北アルプス核心部

−−黒部上の廊下遡行速報 斎藤

Mon, 16 Aug 1999 19:56:11


関東地方が,大雨等の影響が出ている中,北アルプス「上廊下」は無事終了いたしま
した。

11日
扇沢行きの夜行バスに乗車のため集合場所に集まるが,橋元・中村氏が出発時間間近
になっても到着せず心配していると,なにやら幸せそうな顔をして両名到着。なんと,
出発までひと宴会をしていたとのこと。心配して行ったり来たりしていた善さんの苦
労は,なんだったのか・・・。

12日
5時過ぎに,扇沢到着。トロリーバスの出発まで時間を過ごし,臨時の7時に乗り黒
部ダムへ。平の渡しまで12時の定期便に乗れるように頑張り到着。湖畔でビールを冷
やしてのどを潤し乗船。同乗した他の登山者はほぼ全員が「上廊下」の模様。みな元
気良く下船し足取り軽く進むが,我がメンバーはどうも遅い。奥黒部ヒュッテまでは
なだらかな道と思っていたが途中の登山道の崩壊等の影響でかなりのアルバイトをさ
せられる。
しょうがないので途中の清流でビールを冷やす事2回。どうにかヒュッテに到着する
頃には,雨が降り始めいやな雰囲気。大森氏の機転でヒュッテ泊まりにして明日に備
える。夜半過ぎから豪雨になったが判断の的確さに感謝。しかし晴れ間をねらい「牛
肉のみそボイル」及び,ビール10本・日本酒(大山)2.5リットルで大宴会。

奥黒部ヒュッテ


読売新道隊出発


13日
早朝,読売新道隊(橋元・中村氏)を見送った後昨日の雨で増量した沢を目指す。最初
の渡渉で,善さんがまず流されザツクに載ったまま20m程度流されるが自力で立ち直
る。

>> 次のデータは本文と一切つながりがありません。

-- ==== Sys2Proof/Laws/Ring.lean ====
section
/-! SUPPORT. What the Line Ring and the fetch engine leave as it was: one lemma per operation and block of State. -/

namespace Sys2Proof.Machine

@[simp] theorem State.tryCross_pending (s : State) : s.tryCross.pending = s.pending :=
  by unfold State.tryCross; split <;> simp
@[simp] theorem State.tryCross_regs (s : State) : s.tryCross.regs = s.regs := by unfold State.tryCross; split <;> simp
@[simp] theorem State.tryCross_run (s : State) : s.tryCross.run = s.run := by unfold State.tryCross; split <;> simp
@[simp] theorem State.tryCross_rb (s : State) : s.tryCross.rb = s.rb := by unfold State.tryCross; split <;> simp
@[simp] theorem State.tryCross_deck (s : State) : s.tryCross.deck = s.deck := by unfold State.tryCross; split <;> simp
@[simp] theorem State.tryCross_seq (s : State) : s.tryCross.seq = s.seq := by unfold State.tryCross; split <;> simp
@[simp] theorem State.tryCross_frame (s : State) : s.tryCross.frame = s.frame :=
  by unfold State.tryCross; split <;> simp
@[simp] theorem State.tryCross_dp (s : State) : s.tryCross.dp = s.dp := by unfold State.tryCross; split <;> simp
@[simp] theorem State.tryCross_tables (s : State) : s.tryCross.tables = s.tables :=
  by unfold State.tryCross; split <;> simp
@[simp] theorem State.tryCross_scan (s : State) : s.tryCross.scan = s.scan := by unfold State.tryCross; split <;> simp
@[simp] theorem State.tryCross_power (s : State) : s.tryCross.power = s.power :=
  by unfold State.tryCross; split <;> simp
@[simp] theorem State.tryCross_film (s : State) : s.tryCross.film = s.film := by unfold State.tryCross; split <;> simp
@[simp] theorem State.tryCross_pins (s : State) : s.tryCross.pins = s.pins := by unfold State.tryCross; split <;> simp
@[simp] theorem State.tryCross_bus (s : State) : s.tryCross.bus = s.bus := by unfold State.tryCross; split <;> simp
@[simp] theorem State.tryCross_nextId (s : State) : s.tryCross.nextId = s.nextId :=
  by unfold State.tryCross; split <;> simp

@[simp] theorem State.fetchOne_pending (s : State) : s.fetchOne.pending = s.pending :=
  by unfold State.fetchOne; split <;> simp
@[simp] theorem State.fetchOne_regs (s : State) : s.fetchOne.regs = s.regs := by unfold State.fetchOne; split <;> simp
@[simp] theorem State.fetchOne_run (s : State) : s.fetchOne.run = s.run := by unfold State.fetchOne; split <;> simp
@[simp] theorem State.fetchOne_rb (s : State) : s.fetchOne.rb = s.rb := by unfold State.fetchOne; split <;> simp
@[simp] theorem State.fetchOne_deck (s : State) : s.fetchOne.deck = s.deck := by unfold State.fetchOne; split <;> simp
@[simp] theorem State.fetchOne_seq (s : State) : s.fetchOne.seq = s.seq := by unfold State.fetchOne; split <;> simp
@[simp] theorem State.fetchOne_frame (s : State) : s.fetchOne.frame = s.frame :=
  by unfold State.fetchOne; split <;> simp
@[simp] theorem State.fetchOne_dp (s : State) : s.fetchOne.dp = s.dp := by unfold State.fetchOne; split <;> simp
@[simp] theorem State.fetchOne_tables (s : State) : s.fetchOne.tables = s.tables :=
  by unfold State.fetchOne; split <;> simp
@[simp] theorem State.fetchOne_scan (s : State) : s.fetchOne.scan = s.scan := by unfold State.fetchOne; split <;> simp
@[simp] theorem State.fetchOne_power (s : State) : s.fetchOne.power = s.power :=
  by unfold State.fetchOne; split <;> simp
@[simp] theorem State.fetchOne_film (s : State) : s.fetchOne.film = s.film := by unfold State.fetchOne; split <;> simp
@[simp] theorem State.fetchOne_pins (s : State) : s.fetchOne.pins = s.pins := by unfold State.fetchOne; split <;> simp

@[simp] theorem State.fetch_pending (s : State) : s.fetch.pending = s.pending := by simp [State.fetch]
@[simp] theorem State.fetch_regs (s : State) : s.fetch.regs = s.regs := by simp [State.fetch]
@[simp] theorem State.fetch_run (s : State) : s.fetch.run = s.run := by simp [State.fetch]
@[simp] theorem State.fetch_rb (s : State) : s.fetch.rb = s.rb := by simp [State.fetch]
@[simp] theorem State.fetch_deck (s : State) : s.fetch.deck = s.deck := by simp [State.fetch]
@[simp] theorem State.fetch_seq (s : State) : s.fetch.seq = s.seq := by simp [State.fetch]
@[simp] theorem State.fetch_frame (s : State) : s.fetch.frame = s.frame := by simp [State.fetch]
@[simp] theorem State.fetch_dp (s : State) : s.fetch.dp = s.dp := by simp [State.fetch]
@[simp] theorem State.fetch_tables (s : State) : s.fetch.tables = s.tables := by simp [State.fetch]
@[simp] theorem State.fetch_scan (s : State) : s.fetch.scan = s.scan := by simp [State.fetch]
@[simp] theorem State.fetch_power (s : State) : s.fetch.power = s.power := by simp [State.fetch]
@[simp] theorem State.fetch_film (s : State) : s.fetch.film = s.film := by simp [State.fetch]
@[simp] theorem State.fetch_pins (s : State) : s.fetch.pins = s.pins := by simp [State.fetch]

@[simp] theorem State.flushParked_pending (s : State) : s.flushParked.pending = s.pending :=
  by simp [State.flushParked]
@[simp] theorem State.flushParked_regs (s : State) : s.flushParked.regs = s.regs := by simp [State.flushParked]
@[simp] theorem State.flushParked_run (s : State) : s.flushParked.run = s.run := by simp [State.flushParked]
@[simp] theorem State.flushParked_rb (s : State) : s.flushParked.rb = s.rb := by simp [State.flushParked]
@[simp] theorem State.flushParked_deck (s : State) : s.flushParked.deck = s.deck := by simp [State.flushParked]
@[simp] theorem State.flushParked_seq (s : State) : s.flushParked.seq = s.seq := by simp [State.flushParked]
@[simp] theorem State.flushParked_frame (s : State) : s.flushParked.frame = s.frame := by simp [State.flushParked]
@[simp] theorem State.flushParked_dp (s : State) : s.flushParked.dp = s.dp := by simp [State.flushParked]
@[simp] theorem State.flushParked_tables (s : State) : s.flushParked.tables = s.tables := by simp [State.flushParked]
@[simp] theorem State.flushParked_scan (s : State) : s.flushParked.scan = s.scan := by simp [State.flushParked]
@[simp] theorem State.flushParked_power (s : State) : s.flushParked.power = s.power := by simp [State.flushParked]
@[simp] theorem State.flushParked_film (s : State) : s.flushParked.film = s.film := by simp [State.flushParked]
@[simp] theorem State.flushParked_pins (s : State) : s.flushParked.pins = s.pins := by simp [State.flushParked]

@[simp] theorem State.flushToAttempt_pending (s : State) (c : FrameCtx) : (s.flushToAttempt c).pending = s.pending :=
  by simp [State.flushToAttempt]
@[simp] theorem State.flushToAttempt_regs (s : State) (c : FrameCtx) : (s.flushToAttempt c).regs = s.regs :=
  by simp [State.flushToAttempt]
@[simp] theorem State.flushToAttempt_run (s : State) (c : FrameCtx) : (s.flushToAttempt c).run = s.run :=
  by simp [State.flushToAttempt]
@[simp] theorem State.flushToAttempt_rb (s : State) (c : FrameCtx) : (s.flushToAttempt c).rb = s.rb :=
  by simp [State.flushToAttempt]
@[simp] theorem State.flushToAttempt_deck (s : State) (c : FrameCtx) : (s.flushToAttempt c).deck = s.deck :=
  by simp [State.flushToAttempt]
@[simp] theorem State.flushToAttempt_seq (s : State) (c : FrameCtx) : (s.flushToAttempt c).seq = s.seq :=
  by simp [State.flushToAttempt]
@[simp] theorem State.flushToAttempt_frame (s : State) (c : FrameCtx) : (s.flushToAttempt c).frame = s.frame :=
  by simp [State.flushToAttempt]
@[simp] theorem State.flushToAttempt_dp (s : State) (c : FrameCtx) : (s.flushToAttempt c).dp = s.dp :=
  by simp [State.flushToAttempt]
@[simp] theorem State.flushToAttempt_tables (s : State) (c : FrameCtx) : (s.flushToAttempt c).tables = s.tables :=
  by simp [State.flushToAttempt]
@[simp] theorem State.flushToAttempt_scan (s : State) (c : FrameCtx) : (s.flushToAttempt c).scan = s.scan :=
  by simp [State.flushToAttempt]
@[simp] theorem State.flushToAttempt_power (s : State) (c : FrameCtx) : (s.flushToAttempt c).power = s.power :=
  by simp [State.flushToAttempt]
@[simp] theorem State.flushToAttempt_film (s : State) (c : FrameCtx) : (s.flushToAttempt c).film = s.film :=
  by simp [State.flushToAttempt]
@[simp] theorem State.flushToAttempt_pins (s : State) (c : FrameCtx) : (s.flushToAttempt c).pins = s.pins :=
  by simp [State.flushToAttempt]

@[simp] theorem State.parkCursor_pending (s : State) : s.parkCursor.pending = s.pending := by simp [State.parkCursor]
@[simp] theorem State.parkCursor_regs (s : State) : s.parkCursor.regs = s.regs := by simp [State.parkCursor]
@[simp] theorem State.parkCursor_run (s : State) : s.parkCursor.run = s.run := by simp [State.parkCursor]
@[simp] theorem State.parkCursor_rb (s : State) : s.parkCursor.rb = s.rb := by simp [State.parkCursor]
@[simp] theorem State.parkCursor_deck (s : State) : s.parkCursor.deck = s.deck := by simp [State.parkCursor]
@[simp] theorem State.parkCursor_seq (s : State) : s.parkCursor.seq = s.seq := by simp [State.parkCursor]
@[simp] theorem State.parkCursor_frame (s : State) : s.parkCursor.frame = s.frame := by simp [State.parkCursor]
@[simp] theorem State.parkCursor_dp (s : State) : s.parkCursor.dp = s.dp := by simp [State.parkCursor]
@[simp] theorem State.parkCursor_tables (s : State) : s.parkCursor.tables = s.tables := by simp [State.parkCursor]
@[simp] theorem State.parkCursor_scan (s : State) : s.parkCursor.scan = s.scan := by simp [State.parkCursor]
@[simp] theorem State.parkCursor_power (s : State) : s.parkCursor.power = s.power := by simp [State.parkCursor]
@[simp] theorem State.parkCursor_film (s : State) : s.parkCursor.film = s.film := by simp [State.parkCursor]
@[simp] theorem State.parkCursor_pins (s : State) : s.parkCursor.pins = s.pins := by simp [State.parkCursor]
@[simp] theorem State.parkCursor_bus (s : State) : s.parkCursor.bus = s.bus := by simp [State.parkCursor]
@[simp] theorem State.parkCursor_nextId (s : State) : s.parkCursor.nextId = s.nextId := by simp [State.parkCursor]

@[simp] theorem State.pointCursor_pending (s : State) (c : FrameCtx) : (s.pointCursor c).pending = s.pending :=
  by unfold State.pointCursor; (repeat' split) <;> simp
@[simp] theorem State.pointCursor_regs (s : State) (c : FrameCtx) : (s.pointCursor c).regs = s.regs :=
  by unfold State.pointCursor; (repeat' split) <;> simp
@[simp] theorem State.pointCursor_run (s : State) (c : FrameCtx) : (s.pointCursor c).run = s.run :=
  by unfold State.pointCursor; (repeat' split) <;> simp
@[simp] theorem State.pointCursor_rb (s : State) (c : FrameCtx) : (s.pointCursor c).rb = s.rb :=
  by unfold State.pointCursor; (repeat' split) <;> simp
@[simp] theorem State.pointCursor_deck (s : State) (c : FrameCtx) : (s.pointCursor c).deck = s.deck :=
  by unfold State.pointCursor; (repeat' split) <;> simp
@[simp] theorem State.pointCursor_seq (s : State) (c : FrameCtx) : (s.pointCursor c).seq = s.seq :=
  by unfold State.pointCursor; (repeat' split) <;> simp
@[simp] theorem State.pointCursor_frame (s : State) (c : FrameCtx) : (s.pointCursor c).frame = s.frame :=
  by unfold State.pointCursor; (repeat' split) <;> simp
@[simp] theorem State.pointCursor_dp (s : State) (c : FrameCtx) : (s.pointCursor c).dp = s.dp :=
  by unfold State.pointCursor; (repeat' split) <;> simp
@[simp] theorem State.pointCursor_tables (s : State) (c : FrameCtx) : (s.pointCursor c).tables = s.tables :=
  by unfold State.pointCursor; (repeat' split) <;> simp
@[simp] theorem State.pointCursor_scan (s : State) (c : FrameCtx) : (s.pointCursor c).scan = s.scan :=
  by unfold State.pointCursor; (repeat' split) <;> simp
@[simp] theorem State.pointCursor_power (s : State) (c : FrameCtx) : (s.pointCursor c).power = s.power :=
  by unfold State.pointCursor; (repeat' split) <;> simp
@[simp] theorem State.pointCursor_film (s : State) (c : FrameCtx) : (s.pointCursor c).film = s.film :=
  by unfold State.pointCursor; (repeat' split) <;> simp
@[simp] theorem State.pointCursor_pins (s : State) (c : FrameCtx) : (s.pointCursor c).pins = s.pins :=
  by unfold State.pointCursor; (repeat' split) <;> simp

@[simp] theorem State.parkAtFinish_pending (s : State) (c : FrameCtx) : (s.parkAtFinish c).pending = s.pending :=
  by unfold State.parkAtFinish; split <;> simp
@[simp] theorem State.parkAtFinish_regs (s : State) (c : FrameCtx) : (s.parkAtFinish c).regs = s.regs :=
  by unfold State.parkAtFinish; split <;> simp
@[simp] theorem State.parkAtFinish_run (s : State) (c : FrameCtx) : (s.parkAtFinish c).run = s.run :=
  by unfold State.parkAtFinish; split <;> simp
@[simp] theorem State.parkAtFinish_rb (s : State) (c : FrameCtx) : (s.parkAtFinish c).rb = s.rb :=
  by unfold State.parkAtFinish; split <;> simp
@[simp] theorem State.parkAtFinish_deck (s : State) (c : FrameCtx) : (s.parkAtFinish c).deck = s.deck :=
  by unfold State.parkAtFinish; split <;> simp
@[simp] theorem State.parkAtFinish_seq (s : State) (c : FrameCtx) : (s.parkAtFinish c).seq = s.seq :=
  by unfold State.parkAtFinish; split <;> simp
@[simp] theorem State.parkAtFinish_frame (s : State) (c : FrameCtx) : (s.parkAtFinish c).frame = s.frame :=
  by unfold State.parkAtFinish; split <;> simp
@[simp] theorem State.parkAtFinish_dp (s : State) (c : FrameCtx) : (s.parkAtFinish c).dp = s.dp :=
  by unfold State.parkAtFinish; split <;> simp
@[simp] theorem State.parkAtFinish_tables (s : State) (c : FrameCtx) : (s.parkAtFinish c).tables = s.tables :=
  by unfold State.parkAtFinish; split <;> simp
@[simp] theorem State.parkAtFinish_scan (s : State) (c : FrameCtx) : (s.parkAtFinish c).scan = s.scan :=
  by unfold State.parkAtFinish; split <;> simp
@[simp] theorem State.parkAtFinish_power (s : State) (c : FrameCtx) : (s.parkAtFinish c).power = s.power :=
  by unfold State.parkAtFinish; split <;> simp
@[simp] theorem State.parkAtFinish_film (s : State) (c : FrameCtx) : (s.parkAtFinish c).film = s.film :=
  by unfold State.parkAtFinish; split <;> simp
@[simp] theorem State.parkAtFinish_pins (s : State) (c : FrameCtx) : (s.parkAtFinish c).pins = s.pins :=
  by unfold State.parkAtFinish; split <;> simp
@[simp] theorem State.parkAtFinish_bus (s : State) (c : FrameCtx) : (s.parkAtFinish c).bus = s.bus :=
  by unfold State.parkAtFinish; split <;> simp
@[simp] theorem State.parkAtFinish_nextId (s : State) (c : FrameCtx) : (s.parkAtFinish c).nextId = s.nextId :=
  by unfold State.parkAtFinish; split <;> simp

@[simp] theorem State.returnSlot_pending (s : State) (id : Nat) : (s.returnSlot id).pending = s.pending :=
  by simp [State.returnSlot]
@[simp] theorem State.returnSlot_regs (s : State) (id : Nat) : (s.returnSlot id).regs = s.regs :=
  by simp [State.returnSlot]
@[simp] theorem State.returnSlot_run (s : State) (id : Nat) : (s.returnSlot id).run = s.run :=
  by simp [State.returnSlot]
@[simp] theorem State.returnSlot_rb (s : State) (id : Nat) : (s.returnSlot id).rb = s.rb := by simp [State.returnSlot]
@[simp] theorem State.returnSlot_deck (s : State) (id : Nat) : (s.returnSlot id).deck = s.deck :=
  by simp [State.returnSlot]
@[simp] theorem State.returnSlot_seq (s : State) (id : Nat) : (s.returnSlot id).seq = s.seq :=
  by simp [State.returnSlot]
@[simp] theorem State.returnSlot_frame (s : State) (id : Nat) : (s.returnSlot id).frame = s.frame :=
  by simp [State.returnSlot]
@[simp] theorem State.returnSlot_dp (s : State) (id : Nat) : (s.returnSlot id).dp = s.dp := by simp [State.returnSlot]
@[simp] theorem State.returnSlot_tables (s : State) (id : Nat) : (s.returnSlot id).tables = s.tables :=
  by simp [State.returnSlot]
@[simp] theorem State.returnSlot_scan (s : State) (id : Nat) : (s.returnSlot id).scan = s.scan :=
  by simp [State.returnSlot]
@[simp] theorem State.returnSlot_power (s : State) (id : Nat) : (s.returnSlot id).power = s.power :=
  by simp [State.returnSlot]
@[simp] theorem State.returnSlot_film (s : State) (id : Nat) : (s.returnSlot id).film = s.film :=
  by simp [State.returnSlot]
@[simp] theorem State.returnSlot_pins (s : State) (id : Nat) : (s.returnSlot id).pins = s.pins :=
  by simp [State.returnSlot]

続いて大森氏が転倒15m程度移動してどうにか静止。帽子を無くしたが怪我はな
く無事復帰。幸先悪くどうなることかと心配しながら進む。
そこはベテラン登山隊、後は快適に渡渉を繰り返しながら進む。午前中は天気も良く
快適に進む。下の黒ビンガも腰・胸までの渡渉で乗り切り順調に通り抜ける。橋元氏
からの助言によりとにかく水の中に入れということなので,積極的に水際をねらいな
がら歩く。
上の黒ビンガも激流に流されるのをこらえればなんと言うことはない。多少気合い抜
けの感をのこしながら,金作谷出会いのテントサイトで絶好の場所を確保して早めの
終了とする。
このあたりから雨模様となるがどうにか夕刻まで宴席を持つ。齋藤はイワナ釣りにト
ライするが成果無し。
流木のたき火はなかなか快適、酔いに任せ休息をとる。

腰までの徒渉は厳しい


激流のへつり


14日
この上部は昨年自然崩落でダムになったようであるが今年は壊れており小さなゴルジ
ュが残るのみ。渡渉の繰り返しで通過する。丈夫で大きなプール。善さんは泳げると
言うが急流でどうやっても無理。なだめて左岸の岩場を登り高巻く作戦へ変更し無事
通過。この後は次第に廊下状になる黒部川を楽しみながらあるく。しかし,天候は悪
くなり,雨。
増水は気になるが気合いを入れ進む。「泳ぐゴルジュ」と名付けられた場所ではとう
てい足が着く場所がない。対岸まで胸までの渡渉をしてザイルで確保しながら右岸を
へつりながら通過する。
核心部もここまで,奥黒部といわれる上流を楽しみながら上流を目指す。時間と共に
雨は大粒になり薬師沢手前30分程度の適地で幕営終了とする。雨をしのげる岩屋があ
り宴席を確保でき一安心。
夜半から雨足が強くなり心配する夜を明かす。1時過ぎから弱まり雨がやむ。

ひとときの憩い


快適な上流部


オーイ待ってヨー


15日
雨で重くなった荷物を背重く感じながら薬師沢出会いを通過し太郎平を目指す。意外
と木道で整備されており快適な登路を進む。快方に向かうと期待した天気も雲が厚く
なりいやな雰囲気。太郎平で留守本部に連絡後激冷えのビールで乾杯。
折立への下山路ではいよいよ雨が降り出す。本降り状態。3日間の天候を恨みつつ無
事下山。
運良く最終バスに間に合い急遽折立幕営を変更し富山へ向かう。この後順調に乗り継
いでほくほく線経由で越後湯沢へ着く。駅員に温泉を聞き5日分の汗を流し非常に幸
せな気持ちになる。後は新幹線で帰路につく。まして始発のMAX。快適な終了でし
た。

へつり


太郎平にて


リーダの大森氏の周到な準備,ルート判断に感謝をしつつ帰宅する。